[Data shown]

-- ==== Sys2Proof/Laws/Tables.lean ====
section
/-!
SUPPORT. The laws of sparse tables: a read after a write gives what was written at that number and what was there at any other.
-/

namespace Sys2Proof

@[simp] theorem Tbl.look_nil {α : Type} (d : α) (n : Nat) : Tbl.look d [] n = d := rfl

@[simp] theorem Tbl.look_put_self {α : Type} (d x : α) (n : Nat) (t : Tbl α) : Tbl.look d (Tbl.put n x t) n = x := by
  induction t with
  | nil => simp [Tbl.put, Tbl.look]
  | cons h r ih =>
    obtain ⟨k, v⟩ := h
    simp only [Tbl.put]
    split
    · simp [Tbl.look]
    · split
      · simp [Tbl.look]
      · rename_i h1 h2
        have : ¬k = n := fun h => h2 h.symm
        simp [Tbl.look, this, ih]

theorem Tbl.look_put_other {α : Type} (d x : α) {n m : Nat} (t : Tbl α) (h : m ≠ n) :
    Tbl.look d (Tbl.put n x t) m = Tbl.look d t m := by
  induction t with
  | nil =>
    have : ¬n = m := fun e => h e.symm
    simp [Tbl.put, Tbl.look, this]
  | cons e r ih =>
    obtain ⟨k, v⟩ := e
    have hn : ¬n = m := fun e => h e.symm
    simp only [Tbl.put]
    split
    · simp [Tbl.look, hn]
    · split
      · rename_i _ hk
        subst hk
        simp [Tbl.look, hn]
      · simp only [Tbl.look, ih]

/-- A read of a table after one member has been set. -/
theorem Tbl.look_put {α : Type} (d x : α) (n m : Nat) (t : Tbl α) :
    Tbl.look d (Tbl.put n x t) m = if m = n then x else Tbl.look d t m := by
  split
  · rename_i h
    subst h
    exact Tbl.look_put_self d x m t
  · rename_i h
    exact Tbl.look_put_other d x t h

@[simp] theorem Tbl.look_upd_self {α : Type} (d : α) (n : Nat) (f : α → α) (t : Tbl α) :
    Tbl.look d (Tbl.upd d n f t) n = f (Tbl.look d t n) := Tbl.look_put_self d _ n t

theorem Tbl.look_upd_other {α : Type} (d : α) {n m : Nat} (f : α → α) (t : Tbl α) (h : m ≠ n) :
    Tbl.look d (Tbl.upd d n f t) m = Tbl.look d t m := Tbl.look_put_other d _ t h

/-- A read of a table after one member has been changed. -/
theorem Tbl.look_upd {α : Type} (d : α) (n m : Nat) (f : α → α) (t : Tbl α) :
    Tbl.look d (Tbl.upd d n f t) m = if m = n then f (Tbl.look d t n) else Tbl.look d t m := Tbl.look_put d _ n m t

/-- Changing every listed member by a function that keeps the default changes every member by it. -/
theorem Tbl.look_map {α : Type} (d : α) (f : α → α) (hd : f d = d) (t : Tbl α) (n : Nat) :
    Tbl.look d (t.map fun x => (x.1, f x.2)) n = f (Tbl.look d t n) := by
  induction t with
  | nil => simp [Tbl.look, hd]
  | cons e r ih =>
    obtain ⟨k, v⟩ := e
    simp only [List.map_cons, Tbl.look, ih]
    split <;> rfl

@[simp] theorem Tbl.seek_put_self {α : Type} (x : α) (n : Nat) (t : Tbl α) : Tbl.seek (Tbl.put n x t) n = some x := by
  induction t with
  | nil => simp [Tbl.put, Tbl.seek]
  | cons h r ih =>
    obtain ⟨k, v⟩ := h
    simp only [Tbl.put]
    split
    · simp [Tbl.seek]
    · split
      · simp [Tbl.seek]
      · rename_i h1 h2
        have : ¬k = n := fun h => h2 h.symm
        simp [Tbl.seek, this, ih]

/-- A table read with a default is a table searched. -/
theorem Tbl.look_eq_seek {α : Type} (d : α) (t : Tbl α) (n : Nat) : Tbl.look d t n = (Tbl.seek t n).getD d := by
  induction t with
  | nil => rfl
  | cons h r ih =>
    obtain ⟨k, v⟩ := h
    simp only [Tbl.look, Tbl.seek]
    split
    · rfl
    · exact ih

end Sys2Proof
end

[/Data shown]
[Data shown]

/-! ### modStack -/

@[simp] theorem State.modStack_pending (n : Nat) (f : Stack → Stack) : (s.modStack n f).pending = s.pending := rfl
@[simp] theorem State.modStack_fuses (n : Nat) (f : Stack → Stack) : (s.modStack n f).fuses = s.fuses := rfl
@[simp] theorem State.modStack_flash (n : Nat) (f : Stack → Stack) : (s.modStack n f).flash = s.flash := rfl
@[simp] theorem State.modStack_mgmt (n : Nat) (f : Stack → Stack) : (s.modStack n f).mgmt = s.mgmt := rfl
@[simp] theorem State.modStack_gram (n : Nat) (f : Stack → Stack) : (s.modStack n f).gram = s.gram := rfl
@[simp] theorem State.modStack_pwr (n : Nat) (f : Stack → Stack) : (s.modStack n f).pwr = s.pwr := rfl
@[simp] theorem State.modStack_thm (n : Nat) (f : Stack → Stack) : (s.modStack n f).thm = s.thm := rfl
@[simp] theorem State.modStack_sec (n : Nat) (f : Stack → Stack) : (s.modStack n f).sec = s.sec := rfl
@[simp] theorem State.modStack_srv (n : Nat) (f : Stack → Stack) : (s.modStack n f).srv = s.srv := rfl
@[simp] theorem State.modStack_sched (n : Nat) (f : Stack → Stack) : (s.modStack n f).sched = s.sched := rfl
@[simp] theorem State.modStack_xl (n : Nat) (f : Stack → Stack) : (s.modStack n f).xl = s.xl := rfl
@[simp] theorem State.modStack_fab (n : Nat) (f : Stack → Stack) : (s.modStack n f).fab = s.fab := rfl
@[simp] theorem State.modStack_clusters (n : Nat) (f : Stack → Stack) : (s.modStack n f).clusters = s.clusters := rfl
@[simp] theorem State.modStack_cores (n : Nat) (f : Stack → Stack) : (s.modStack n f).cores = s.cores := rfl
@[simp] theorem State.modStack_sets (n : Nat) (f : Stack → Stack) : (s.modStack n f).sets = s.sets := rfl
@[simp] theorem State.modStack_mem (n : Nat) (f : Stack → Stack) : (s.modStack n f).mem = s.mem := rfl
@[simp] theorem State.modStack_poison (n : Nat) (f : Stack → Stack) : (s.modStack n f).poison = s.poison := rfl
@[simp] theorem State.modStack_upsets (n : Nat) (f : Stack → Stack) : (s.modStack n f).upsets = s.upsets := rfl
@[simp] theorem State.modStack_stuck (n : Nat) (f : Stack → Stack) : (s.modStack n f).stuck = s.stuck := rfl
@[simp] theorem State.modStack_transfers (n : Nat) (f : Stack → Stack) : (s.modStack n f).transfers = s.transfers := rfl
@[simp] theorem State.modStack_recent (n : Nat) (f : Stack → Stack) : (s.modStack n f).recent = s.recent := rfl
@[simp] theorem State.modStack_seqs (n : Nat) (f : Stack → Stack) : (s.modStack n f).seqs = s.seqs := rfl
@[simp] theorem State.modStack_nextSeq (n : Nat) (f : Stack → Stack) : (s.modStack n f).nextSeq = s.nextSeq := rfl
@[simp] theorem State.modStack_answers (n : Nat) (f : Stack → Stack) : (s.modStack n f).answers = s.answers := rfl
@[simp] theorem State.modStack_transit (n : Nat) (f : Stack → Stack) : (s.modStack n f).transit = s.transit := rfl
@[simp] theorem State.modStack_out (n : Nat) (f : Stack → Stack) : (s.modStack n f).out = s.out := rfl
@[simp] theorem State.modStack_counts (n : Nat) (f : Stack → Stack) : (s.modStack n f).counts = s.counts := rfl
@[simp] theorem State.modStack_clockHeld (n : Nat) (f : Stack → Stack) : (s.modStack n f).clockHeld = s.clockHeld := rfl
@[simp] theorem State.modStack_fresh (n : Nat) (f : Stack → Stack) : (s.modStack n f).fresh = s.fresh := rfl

[/Data shown]

About this exercise: Precisely the lines between those holding "s.answers := rfl" and "s.fresh := rfl", inclusive, are to be reproduced from the listing above, with nothing added.

Response to this exercise:
@[simp] theorem State.modStack_answers (n : Nat) (f : Stack → Stack) : (s.modStack n f).answers = s.answers := rfl
@[simp] theorem State.modStack_transit (n : Nat) (f : Stack → Stack) : (s.modStack n f).transit = s.transit := rfl
@[simp] theorem State.modStack_out (n : Nat) (f : Stack → Stack) : (s.modStack n f).out = s.out := rfl
@[simp] theorem State.modStack_counts (n : Nat) (f : Stack → Stack) : (s.modStack n f).counts = s.counts := rfl
@[simp] theorem State.modStack_clockHeld (n : Nat) (f : Stack → Stack) : (s.modStack n f).clockHeld = s.clockHeld := rfl
@[simp] theorem State.modStack_fresh (n : Nat) (f : Stack → Stack) : (s.modStack n f).fresh = s.fresh := rfl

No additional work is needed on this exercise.